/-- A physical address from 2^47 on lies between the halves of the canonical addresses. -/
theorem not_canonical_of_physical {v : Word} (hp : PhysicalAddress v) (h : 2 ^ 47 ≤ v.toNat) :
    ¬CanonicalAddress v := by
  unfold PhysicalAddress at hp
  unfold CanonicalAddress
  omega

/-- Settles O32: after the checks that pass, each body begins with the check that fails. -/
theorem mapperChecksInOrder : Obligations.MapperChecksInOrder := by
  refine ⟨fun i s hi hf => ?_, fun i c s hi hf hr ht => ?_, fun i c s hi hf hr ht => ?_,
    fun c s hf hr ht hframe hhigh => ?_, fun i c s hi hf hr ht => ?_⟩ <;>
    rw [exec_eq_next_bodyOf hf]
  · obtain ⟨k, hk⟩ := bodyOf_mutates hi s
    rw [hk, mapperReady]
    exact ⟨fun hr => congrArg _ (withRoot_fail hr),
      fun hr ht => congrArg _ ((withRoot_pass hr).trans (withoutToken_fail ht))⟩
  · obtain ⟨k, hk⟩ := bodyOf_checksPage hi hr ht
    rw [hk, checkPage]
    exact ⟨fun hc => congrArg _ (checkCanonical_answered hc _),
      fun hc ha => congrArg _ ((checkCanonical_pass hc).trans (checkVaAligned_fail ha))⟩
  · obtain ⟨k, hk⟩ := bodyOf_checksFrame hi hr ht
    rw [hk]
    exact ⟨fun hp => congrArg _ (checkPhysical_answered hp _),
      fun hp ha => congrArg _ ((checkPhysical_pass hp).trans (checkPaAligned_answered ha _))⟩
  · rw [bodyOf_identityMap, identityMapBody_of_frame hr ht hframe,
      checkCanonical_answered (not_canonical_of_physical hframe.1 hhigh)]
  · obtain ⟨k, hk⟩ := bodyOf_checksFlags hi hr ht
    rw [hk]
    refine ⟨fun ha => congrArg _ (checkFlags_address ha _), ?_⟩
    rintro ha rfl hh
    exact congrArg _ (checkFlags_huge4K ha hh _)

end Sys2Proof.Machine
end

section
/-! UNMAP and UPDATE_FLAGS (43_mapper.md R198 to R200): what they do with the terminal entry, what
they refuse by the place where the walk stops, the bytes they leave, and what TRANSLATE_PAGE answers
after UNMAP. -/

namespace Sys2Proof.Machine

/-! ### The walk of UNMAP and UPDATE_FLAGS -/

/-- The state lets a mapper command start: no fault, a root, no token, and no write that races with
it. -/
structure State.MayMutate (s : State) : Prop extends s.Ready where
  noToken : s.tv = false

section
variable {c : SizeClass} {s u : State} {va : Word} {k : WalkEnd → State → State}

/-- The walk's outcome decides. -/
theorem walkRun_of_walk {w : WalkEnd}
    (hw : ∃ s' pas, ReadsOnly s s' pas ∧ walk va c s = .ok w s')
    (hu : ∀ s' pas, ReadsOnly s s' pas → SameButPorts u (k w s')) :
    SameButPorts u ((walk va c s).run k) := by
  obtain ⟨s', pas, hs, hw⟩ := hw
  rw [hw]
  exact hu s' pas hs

---

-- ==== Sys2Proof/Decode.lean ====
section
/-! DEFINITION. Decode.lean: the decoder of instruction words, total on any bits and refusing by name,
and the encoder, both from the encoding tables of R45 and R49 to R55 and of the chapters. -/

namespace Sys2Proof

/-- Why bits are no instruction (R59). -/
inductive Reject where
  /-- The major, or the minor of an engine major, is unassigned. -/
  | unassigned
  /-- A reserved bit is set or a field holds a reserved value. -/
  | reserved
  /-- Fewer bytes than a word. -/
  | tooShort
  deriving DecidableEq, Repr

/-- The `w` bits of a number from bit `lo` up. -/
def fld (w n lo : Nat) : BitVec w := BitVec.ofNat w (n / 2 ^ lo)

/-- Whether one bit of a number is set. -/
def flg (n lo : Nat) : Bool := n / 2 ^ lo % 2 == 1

---

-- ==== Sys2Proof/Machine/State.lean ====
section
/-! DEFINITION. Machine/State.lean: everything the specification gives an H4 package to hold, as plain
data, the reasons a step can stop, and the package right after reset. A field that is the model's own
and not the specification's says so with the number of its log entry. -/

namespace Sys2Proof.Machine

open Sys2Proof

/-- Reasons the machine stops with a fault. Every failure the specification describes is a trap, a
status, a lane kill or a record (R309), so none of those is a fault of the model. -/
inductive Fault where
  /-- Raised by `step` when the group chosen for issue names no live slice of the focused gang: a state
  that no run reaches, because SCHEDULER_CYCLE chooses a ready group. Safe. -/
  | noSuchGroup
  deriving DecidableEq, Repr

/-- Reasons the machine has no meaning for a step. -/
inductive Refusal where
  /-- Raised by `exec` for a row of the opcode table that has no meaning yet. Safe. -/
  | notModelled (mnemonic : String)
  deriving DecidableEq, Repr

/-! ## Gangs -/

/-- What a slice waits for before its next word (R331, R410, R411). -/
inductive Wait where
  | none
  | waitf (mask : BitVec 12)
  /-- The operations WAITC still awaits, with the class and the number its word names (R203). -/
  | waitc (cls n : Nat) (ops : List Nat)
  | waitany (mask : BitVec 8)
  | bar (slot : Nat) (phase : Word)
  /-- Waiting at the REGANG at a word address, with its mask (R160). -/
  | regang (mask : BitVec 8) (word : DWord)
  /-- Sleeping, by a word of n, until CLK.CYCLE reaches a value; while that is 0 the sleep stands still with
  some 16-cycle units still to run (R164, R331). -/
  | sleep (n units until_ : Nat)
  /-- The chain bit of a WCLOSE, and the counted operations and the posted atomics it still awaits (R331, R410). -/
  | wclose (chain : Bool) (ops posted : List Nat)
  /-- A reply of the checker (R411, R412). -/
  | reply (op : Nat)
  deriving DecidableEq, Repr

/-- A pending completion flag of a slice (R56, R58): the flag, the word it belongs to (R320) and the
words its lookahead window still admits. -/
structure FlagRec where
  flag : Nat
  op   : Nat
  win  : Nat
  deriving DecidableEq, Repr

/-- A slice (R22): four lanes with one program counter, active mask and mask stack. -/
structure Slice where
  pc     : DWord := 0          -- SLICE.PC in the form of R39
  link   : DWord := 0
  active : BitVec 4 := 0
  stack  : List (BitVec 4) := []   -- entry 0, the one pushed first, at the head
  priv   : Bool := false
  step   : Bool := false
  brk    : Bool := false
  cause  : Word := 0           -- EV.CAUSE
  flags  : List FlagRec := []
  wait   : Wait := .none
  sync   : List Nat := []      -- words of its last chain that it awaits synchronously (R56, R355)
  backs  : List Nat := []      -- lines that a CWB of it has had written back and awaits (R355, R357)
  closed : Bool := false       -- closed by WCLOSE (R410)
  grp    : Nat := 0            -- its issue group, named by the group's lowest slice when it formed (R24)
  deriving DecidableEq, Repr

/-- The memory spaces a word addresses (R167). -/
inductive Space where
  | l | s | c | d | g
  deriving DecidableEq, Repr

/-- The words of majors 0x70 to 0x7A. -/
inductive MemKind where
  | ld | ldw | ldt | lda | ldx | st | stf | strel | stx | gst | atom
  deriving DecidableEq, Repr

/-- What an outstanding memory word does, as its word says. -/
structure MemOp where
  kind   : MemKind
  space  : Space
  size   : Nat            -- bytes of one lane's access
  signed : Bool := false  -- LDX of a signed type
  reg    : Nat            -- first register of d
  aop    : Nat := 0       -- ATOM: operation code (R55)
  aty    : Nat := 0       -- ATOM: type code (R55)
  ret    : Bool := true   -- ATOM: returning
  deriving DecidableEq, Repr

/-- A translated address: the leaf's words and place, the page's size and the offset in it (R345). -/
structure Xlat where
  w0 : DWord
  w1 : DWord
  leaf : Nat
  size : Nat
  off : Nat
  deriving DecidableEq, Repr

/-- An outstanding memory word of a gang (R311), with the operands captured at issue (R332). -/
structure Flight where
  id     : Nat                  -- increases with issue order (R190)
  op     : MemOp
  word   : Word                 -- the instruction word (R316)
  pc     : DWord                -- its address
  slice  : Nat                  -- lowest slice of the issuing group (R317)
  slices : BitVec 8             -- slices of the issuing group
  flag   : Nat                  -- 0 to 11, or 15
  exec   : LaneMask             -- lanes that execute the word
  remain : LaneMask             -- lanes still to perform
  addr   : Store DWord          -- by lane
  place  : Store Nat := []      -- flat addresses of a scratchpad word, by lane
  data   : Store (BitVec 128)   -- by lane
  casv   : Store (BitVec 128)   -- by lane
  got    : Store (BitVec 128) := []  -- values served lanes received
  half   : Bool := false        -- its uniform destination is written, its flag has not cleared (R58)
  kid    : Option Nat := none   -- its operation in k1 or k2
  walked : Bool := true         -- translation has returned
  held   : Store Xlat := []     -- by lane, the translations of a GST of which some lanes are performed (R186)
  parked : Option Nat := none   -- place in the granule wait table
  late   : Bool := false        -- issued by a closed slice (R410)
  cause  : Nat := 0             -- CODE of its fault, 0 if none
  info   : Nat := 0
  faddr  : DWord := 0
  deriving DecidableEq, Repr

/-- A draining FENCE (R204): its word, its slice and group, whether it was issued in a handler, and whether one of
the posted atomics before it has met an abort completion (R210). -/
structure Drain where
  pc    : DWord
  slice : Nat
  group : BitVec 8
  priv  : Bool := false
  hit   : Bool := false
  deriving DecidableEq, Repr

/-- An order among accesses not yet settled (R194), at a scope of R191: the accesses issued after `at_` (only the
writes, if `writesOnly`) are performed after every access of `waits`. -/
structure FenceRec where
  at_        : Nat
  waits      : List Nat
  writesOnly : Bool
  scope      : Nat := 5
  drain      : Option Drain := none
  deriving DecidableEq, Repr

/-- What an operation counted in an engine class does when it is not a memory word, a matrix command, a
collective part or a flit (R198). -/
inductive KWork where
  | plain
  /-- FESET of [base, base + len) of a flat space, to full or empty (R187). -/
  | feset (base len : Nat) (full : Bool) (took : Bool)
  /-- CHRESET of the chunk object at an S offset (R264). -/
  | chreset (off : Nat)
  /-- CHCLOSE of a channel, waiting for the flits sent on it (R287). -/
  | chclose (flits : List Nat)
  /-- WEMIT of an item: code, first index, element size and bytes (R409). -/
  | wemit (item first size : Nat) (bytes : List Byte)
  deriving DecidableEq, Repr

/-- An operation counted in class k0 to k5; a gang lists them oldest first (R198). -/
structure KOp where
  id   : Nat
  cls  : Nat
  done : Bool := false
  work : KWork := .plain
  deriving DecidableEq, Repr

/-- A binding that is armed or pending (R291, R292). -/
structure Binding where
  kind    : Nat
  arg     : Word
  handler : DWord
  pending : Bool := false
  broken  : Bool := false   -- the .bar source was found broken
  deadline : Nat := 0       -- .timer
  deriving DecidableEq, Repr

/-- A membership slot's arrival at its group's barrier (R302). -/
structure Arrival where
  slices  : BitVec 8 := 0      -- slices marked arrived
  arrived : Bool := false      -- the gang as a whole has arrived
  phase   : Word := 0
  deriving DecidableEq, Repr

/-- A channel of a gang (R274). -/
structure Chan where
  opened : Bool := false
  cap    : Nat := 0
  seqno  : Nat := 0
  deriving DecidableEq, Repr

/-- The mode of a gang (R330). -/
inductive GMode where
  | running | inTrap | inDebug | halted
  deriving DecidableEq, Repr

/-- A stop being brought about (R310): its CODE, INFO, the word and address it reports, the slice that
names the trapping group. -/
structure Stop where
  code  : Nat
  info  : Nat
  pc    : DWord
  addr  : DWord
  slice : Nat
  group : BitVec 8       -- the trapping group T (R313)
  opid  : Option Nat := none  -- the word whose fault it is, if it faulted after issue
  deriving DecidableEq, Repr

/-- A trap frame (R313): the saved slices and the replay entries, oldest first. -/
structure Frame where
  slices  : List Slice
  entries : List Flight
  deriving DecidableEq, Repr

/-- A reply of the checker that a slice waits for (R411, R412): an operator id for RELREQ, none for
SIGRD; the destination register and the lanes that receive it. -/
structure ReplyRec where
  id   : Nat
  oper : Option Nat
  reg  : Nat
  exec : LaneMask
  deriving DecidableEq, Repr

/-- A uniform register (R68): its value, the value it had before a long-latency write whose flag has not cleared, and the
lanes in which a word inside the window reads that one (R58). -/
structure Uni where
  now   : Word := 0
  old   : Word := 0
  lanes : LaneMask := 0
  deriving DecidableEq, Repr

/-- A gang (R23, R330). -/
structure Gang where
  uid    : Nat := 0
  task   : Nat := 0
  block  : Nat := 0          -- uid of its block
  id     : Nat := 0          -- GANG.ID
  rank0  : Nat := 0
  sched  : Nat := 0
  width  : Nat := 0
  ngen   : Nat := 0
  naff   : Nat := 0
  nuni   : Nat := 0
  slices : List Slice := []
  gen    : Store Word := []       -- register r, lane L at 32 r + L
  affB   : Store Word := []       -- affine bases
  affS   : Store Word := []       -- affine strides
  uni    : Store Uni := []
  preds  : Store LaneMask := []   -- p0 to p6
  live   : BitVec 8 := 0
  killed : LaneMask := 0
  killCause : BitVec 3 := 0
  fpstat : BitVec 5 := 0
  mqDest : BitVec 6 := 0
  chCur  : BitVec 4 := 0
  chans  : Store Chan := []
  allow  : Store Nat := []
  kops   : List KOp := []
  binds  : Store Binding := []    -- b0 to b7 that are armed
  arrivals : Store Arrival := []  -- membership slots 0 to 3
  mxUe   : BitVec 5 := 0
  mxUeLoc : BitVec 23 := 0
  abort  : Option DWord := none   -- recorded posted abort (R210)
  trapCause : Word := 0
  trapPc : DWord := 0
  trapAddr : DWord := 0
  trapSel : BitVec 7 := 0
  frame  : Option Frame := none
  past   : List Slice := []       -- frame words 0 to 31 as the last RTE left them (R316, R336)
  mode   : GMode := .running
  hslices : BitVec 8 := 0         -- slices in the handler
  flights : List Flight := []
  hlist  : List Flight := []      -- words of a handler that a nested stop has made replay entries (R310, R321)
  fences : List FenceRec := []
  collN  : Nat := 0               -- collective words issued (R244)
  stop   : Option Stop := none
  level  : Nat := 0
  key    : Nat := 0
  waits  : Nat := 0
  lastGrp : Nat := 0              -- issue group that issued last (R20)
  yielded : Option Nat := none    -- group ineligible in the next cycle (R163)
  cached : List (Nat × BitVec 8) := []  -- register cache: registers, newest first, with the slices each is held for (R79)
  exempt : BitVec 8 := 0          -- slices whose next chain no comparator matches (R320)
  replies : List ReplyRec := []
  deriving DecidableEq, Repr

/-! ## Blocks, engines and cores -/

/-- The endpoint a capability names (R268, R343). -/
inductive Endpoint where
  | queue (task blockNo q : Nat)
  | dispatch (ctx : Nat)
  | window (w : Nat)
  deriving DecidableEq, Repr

:: The task ::
Would you print, exactly as written, every line above from the one holding "canonical addresses. -/" through the one holding "WalkEnd → State", with both included and no other lines?

:: Output below ::
/-- A physical address from 2^47 on lies between the halves of the canonical addresses. -/
theorem not_canonical_of_physical {v : Word} (hp : PhysicalAddress v) (h : 2 ^ 47 ≤ v.toNat) :
    ¬CanonicalAddress v := by
  unfold PhysicalAddress at hp
  unfold CanonicalAddress
  omega

/-- Settles O32: after the checks that pass, each body begins with the check that fails. -/
theorem mapperChecksInOrder : Obligations.MapperChecksInOrder := by
  refine ⟨fun i s hi hf => ?_, fun i c s hi hf hr ht => ?_, fun i c s hi hf hr ht => ?_,
    fun c s hf hr ht hframe hhigh => ?_, fun i c s hi hf hr ht => ?_⟩ <;>
    rw [exec_eq_next_bodyOf hf]
  · obtain ⟨k, hk⟩ := bodyOf_mutates hi s
    rw [hk, mapperReady]
    exact ⟨fun hr => congrArg _ (withRoot_fail hr),
      fun hr ht => congrArg _ ((withRoot_pass hr).trans (withoutToken_fail ht))⟩
  · obtain ⟨k, hk⟩ := bodyOf_checksPage hi hr ht
    rw [hk, checkPage]
    exact ⟨fun hc => congrArg _ (checkCanonical_answered hc _),
      fun hc ha => congrArg _ ((checkCanonical_pass hc).trans (checkVaAligned_fail ha))⟩
  · obtain ⟨k, hk⟩ := bodyOf_checksFrame hi hr ht
    rw [hk]
    exact ⟨fun hp => congrArg _ (checkPhysical_answered hp _),
      fun hp ha => congrArg _ ((checkPhysical_pass hp).trans (checkPaAligned_answered ha _))⟩
  · rw [bodyOf_identityMap, identityMapBody_of_frame hr ht hframe,
      checkCanonical_answered (not_canonical_of_physical hframe.1 hhigh)]
  · obtain ⟨k, hk⟩ := bodyOf_checksFlags hi hr ht
    rw [hk]
    refine ⟨fun ha => congrArg _ (checkFlags_address ha _), ?_⟩
    rintro ha rfl hh
    exact congrArg _ (checkFlags_huge4K ha hh _)

end Sys2Proof.Machine
end

section
/-! UNMAP and UPDATE_FLAGS (43_mapper.md R198 to R200): what they do with the terminal entry, what
they refuse by the place where the walk stops, the bytes they leave, and what TRANSLATE_PAGE answers
after UNMAP. -/

namespace Sys2Proof.Machine

/-! ### The walk of UNMAP and UPDATE_FLAGS -/

/-- The state lets a mapper command start: no fault, a root, no token, and no write that races with
it. -/
structure State.MayMutate (s : State) : Prop extends s.Ready where
  noToken : s.tv = false

section
variable {c : SizeClass} {s u : State} {va : Word} {k : WalkEnd → State → State}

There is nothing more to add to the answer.